Work required: Transcribe only the lines of the listing below from the one holding "pos := 1, e" through the one holding "theorem test_decode_setSampleRange : decodeCommand", inclusive, without any change.

**** Provided entries ****

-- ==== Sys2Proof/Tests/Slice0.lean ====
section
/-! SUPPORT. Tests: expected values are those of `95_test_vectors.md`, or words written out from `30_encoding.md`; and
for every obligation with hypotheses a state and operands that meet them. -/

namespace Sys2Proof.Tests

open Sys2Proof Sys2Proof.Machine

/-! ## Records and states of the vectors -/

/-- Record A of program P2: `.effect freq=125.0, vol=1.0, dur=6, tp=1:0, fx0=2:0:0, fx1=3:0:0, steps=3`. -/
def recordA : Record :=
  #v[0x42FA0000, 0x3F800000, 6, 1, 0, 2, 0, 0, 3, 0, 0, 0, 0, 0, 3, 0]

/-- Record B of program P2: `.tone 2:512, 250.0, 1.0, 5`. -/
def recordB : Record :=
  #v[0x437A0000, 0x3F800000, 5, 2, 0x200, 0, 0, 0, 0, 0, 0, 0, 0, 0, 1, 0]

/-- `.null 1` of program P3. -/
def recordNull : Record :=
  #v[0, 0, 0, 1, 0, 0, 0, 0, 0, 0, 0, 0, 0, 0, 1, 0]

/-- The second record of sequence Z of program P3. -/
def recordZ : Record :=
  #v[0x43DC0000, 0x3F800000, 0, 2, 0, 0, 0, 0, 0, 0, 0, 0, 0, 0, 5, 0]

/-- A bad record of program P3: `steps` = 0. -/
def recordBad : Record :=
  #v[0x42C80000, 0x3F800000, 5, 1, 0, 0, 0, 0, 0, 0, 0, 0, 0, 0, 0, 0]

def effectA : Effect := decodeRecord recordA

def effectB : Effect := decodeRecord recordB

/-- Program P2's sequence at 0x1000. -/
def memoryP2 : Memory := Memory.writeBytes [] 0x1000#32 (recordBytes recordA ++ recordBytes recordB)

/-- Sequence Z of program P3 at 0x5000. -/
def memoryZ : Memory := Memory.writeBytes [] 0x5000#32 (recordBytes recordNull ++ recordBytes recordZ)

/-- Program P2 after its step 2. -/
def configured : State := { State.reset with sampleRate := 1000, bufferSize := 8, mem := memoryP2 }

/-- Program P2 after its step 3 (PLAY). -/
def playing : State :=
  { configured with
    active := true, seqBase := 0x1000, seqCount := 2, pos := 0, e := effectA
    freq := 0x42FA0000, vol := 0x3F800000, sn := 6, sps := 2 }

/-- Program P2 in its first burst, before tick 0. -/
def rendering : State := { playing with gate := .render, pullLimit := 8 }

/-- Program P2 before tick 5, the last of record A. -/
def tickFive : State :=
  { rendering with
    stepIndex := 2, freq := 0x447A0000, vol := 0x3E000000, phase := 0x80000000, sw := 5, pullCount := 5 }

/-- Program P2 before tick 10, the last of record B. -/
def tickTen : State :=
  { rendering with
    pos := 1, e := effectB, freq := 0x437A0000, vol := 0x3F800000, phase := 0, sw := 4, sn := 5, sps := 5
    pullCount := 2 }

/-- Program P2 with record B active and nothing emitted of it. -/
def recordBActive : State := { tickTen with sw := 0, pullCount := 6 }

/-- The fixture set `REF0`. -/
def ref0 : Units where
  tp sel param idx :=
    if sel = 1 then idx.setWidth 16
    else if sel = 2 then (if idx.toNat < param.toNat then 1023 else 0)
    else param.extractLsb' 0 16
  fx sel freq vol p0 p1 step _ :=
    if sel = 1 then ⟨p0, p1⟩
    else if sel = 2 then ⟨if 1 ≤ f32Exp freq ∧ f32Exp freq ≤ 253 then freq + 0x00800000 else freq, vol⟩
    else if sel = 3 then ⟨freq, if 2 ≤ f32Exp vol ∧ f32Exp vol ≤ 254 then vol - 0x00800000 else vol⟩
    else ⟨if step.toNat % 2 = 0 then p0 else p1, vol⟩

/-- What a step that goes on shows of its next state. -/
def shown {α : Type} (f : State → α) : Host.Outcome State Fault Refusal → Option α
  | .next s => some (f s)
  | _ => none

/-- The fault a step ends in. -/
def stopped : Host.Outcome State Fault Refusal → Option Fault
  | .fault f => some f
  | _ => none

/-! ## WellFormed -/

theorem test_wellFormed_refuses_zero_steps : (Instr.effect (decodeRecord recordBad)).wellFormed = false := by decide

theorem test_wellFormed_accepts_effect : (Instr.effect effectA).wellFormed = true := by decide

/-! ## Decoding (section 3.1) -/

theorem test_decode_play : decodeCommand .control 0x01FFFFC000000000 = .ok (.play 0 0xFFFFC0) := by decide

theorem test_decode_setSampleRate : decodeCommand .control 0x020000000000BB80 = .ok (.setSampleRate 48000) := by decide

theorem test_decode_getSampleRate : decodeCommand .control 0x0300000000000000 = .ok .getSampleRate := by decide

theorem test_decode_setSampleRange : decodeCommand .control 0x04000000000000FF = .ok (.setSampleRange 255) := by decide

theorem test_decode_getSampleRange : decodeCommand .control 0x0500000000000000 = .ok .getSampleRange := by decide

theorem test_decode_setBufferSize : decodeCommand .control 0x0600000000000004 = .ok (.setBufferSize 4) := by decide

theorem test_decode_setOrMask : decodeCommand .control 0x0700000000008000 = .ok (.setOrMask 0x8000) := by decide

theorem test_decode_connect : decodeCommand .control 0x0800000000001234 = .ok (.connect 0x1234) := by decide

****

Final answer:
    pos := 1, e := effectB, freq := 0x437A0000, vol := 0x3F800000, phase := 0, sw := 4, sn := 5, sps := 5
    pullCount := 2 }

/-- Program P2 with record B active and nothing emitted of it. -/
def recordBActive : State := { tickTen with sw := 0, pullCount := 6 }

/-- The fixture set `REF0`. -/
def ref0 : Units where
  tp sel param idx :=
    if sel = 1 then idx.setWidth 16
    else if sel = 2 then (if idx.toNat < param.toNat then 1023 else 0)
    else param.extractLsb' 0 16
  fx sel freq vol p0 p1 step _ :=
    if sel = 1 then ⟨p0, p1⟩
    else if sel = 2 then ⟨if 1 ≤ f32Exp freq ∧ f32Exp freq ≤ 253 then freq + 0x00800000 else freq, vol⟩
    else if sel = 3 then ⟨freq, if 2 ≤ f32Exp vol ∧ f32Exp vol ≤ 254 then vol - 0x00800000 else vol⟩
    else ⟨if step.toNat % 2 = 0 then p0 else p1, vol⟩

/-- What a step that goes on shows of its next state. -/
def shown {α : Type} (f : State → α) : Host.Outcome State Fault Refusal → Option α
  | .next s => some (f s)
  | _ => none

/-- The fault a step ends in. -/
def stopped : Host.Outcome State Fault Refusal → Option Fault
  | .fault f => some f
  | _ => none

/-! ## WellFormed -/

theorem test_wellFormed_refuses_zero_steps : (Instr.effect (decodeRecord recordBad)).wellFormed = false := by decide

theorem test_wellFormed_accepts_effect : (Instr.effect effectA).wellFormed = true := by decide

/-! ## Decoding (section 3.1) -/

theorem test_decode_play : decodeCommand .control 0x01FFFFC000000000 = .ok (.play 0 0xFFFFC0) := by decide

theorem test_decode_setSampleRate : decodeCommand .control 0x020000000000BB80 = .ok (.setSampleRate 48000) := by decide

theorem test_decode_getSampleRate : decodeCommand .control 0x0300000000000000 = .ok .getSampleRate := by decide

theorem test_decode_setSampleRange : decodeCommand .control 0x04000000000000FF = .ok (.setSampleRange 255) := by decide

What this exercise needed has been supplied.